Tuesday, March 24, 2009

Inching Toward the Exits

When Frank Rich of the New York Times is casting nervous glances toward the lifeboat you know the USS Obama is in serious trouble. Rich thinks that Obama may well be having his "Katrina Moment," the moment when Bush's alleged dithering started his approval ratings on a long downward trajectory.

Rich is terrified that the same thing might be happening to Obama because of the mess at AIG and CitiGroup:

Six weeks ago I wrote in this space that the country's surge of populist rage could devour the president's best-laid plans, including the essential Act II of the bank rescue, if he didn't get in front of it. The occasion then was the Tom Daschle firestorm. The White House seemed utterly blindsided by the public's revulsion at the moneyed insiders' culture illuminated by Daschle's post-Senate career. Yet last week's events suggest that the administration learned nothing from that brush with disaster.

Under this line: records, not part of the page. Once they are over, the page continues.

-- ==== Sys2Proof/Machine/Interrupt.lean ====
section
/-! DEFINITION. The interrupt instructions SWI WAI RTI (47_interrupt_instructions.md R290 to R292) and the hardware
side: the request input, its recognition, entry while a program runs, and the step while waiting
(60_exceptions.md R302 to R305). -/

namespace Sys2Proof.Machine

/-- SWI, opcode 3F (R290). -/
def execSwi (s : State) : Result := .next (s.takeInterrupt swiPointer)

/-- WAI, opcode 3E (R291). -/
def execWai (s : State) : Result := .next ({ s.pushFrame with waiting := true })

/-- RTI, opcode 3B (R292). -/
def execRti (s : State) : Result := .next (s.pullFrame)

/-- The sample of the interrupt request input at the coming step; no request once the schedule has run out
(R302; entry 5). -/
def State.irq (s : State) : Bool := s.irqLine.headD false

/-- What every step begins with: its sample of the input is used up, and the model's step counter advances
(entries 4, 5, 16). -/
def State.beginStep (s : State) : State := { s with irqLine := s.irqLine.tail, tick := s.tick + 1 }

/-- Recognition between instructions: a request, I = 0, and, if IRQ_DELAY_AFTER_UNMASK is 1, no CLI or TAP that left
I = 0 just before (R303). That the MPU is not waiting is the step's own case distinction (R14). -/
def State.recognises (s : State) (irq : Bool) : Bool :=
  irq && !s.cc.i && !(Config.irqDelayAfterUnmask && s.afterUnmask)

/-- Interrupt entry while a program runs: the frame with PC the next instruction's address, I <- 1, PC from the
internal interrupt pointer (R304, D6). Its time is not given (R345). -/
def State.interruptEntry (s : State) : State :=
  { s.takeInterrupt irqPointer with afterUnmask := false, cycles := s.cycles + Config.irqEntryCycles }

/-- The end of the wait: I <- 1, PC from the internal interrupt pointer, nothing pushed (R305). -/
def State.resumeFromWait (s : State) : State :=
  { s.enterHandler irqPointer with waiting := false, cycles := s.cycles + Config.irqResumeCycles }

/-- The step while waiting: resumption on a request with I = 0, else the MPU stays suspended and nothing but the
time changes (R305, D16). -/
def State.waitStep (s : State) (irq : Bool) : State :=
  if irq && !s.cc.i then s.resumeFromWait else { s with cycles := s.cycles + Config.waitCycles s.tick }

end Sys2Proof.Machine
end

The rest of his column is a plea for the administration to get its act together - which it clearly hasn't - because if they don't not only will we suffer the economic consequences but, worse than that, we'll find ourselves delivered into the hands of the evil Republicans:

As the nation's anger rose last week, the president took responsibility for what's happening on his watch - more than he needed to, given the disaster he inherited. But in the credit mess, action must match words. To fall short would be to deliver us into the catastrophic hands of a Republican opposition whose only known economic program is to reject job-creating stimulus spending and root for Obama and, by extension, the country to fail. With all due deference to Ponzi schemers from Madoff to A.I.G., this would be the biggest outrage of them all.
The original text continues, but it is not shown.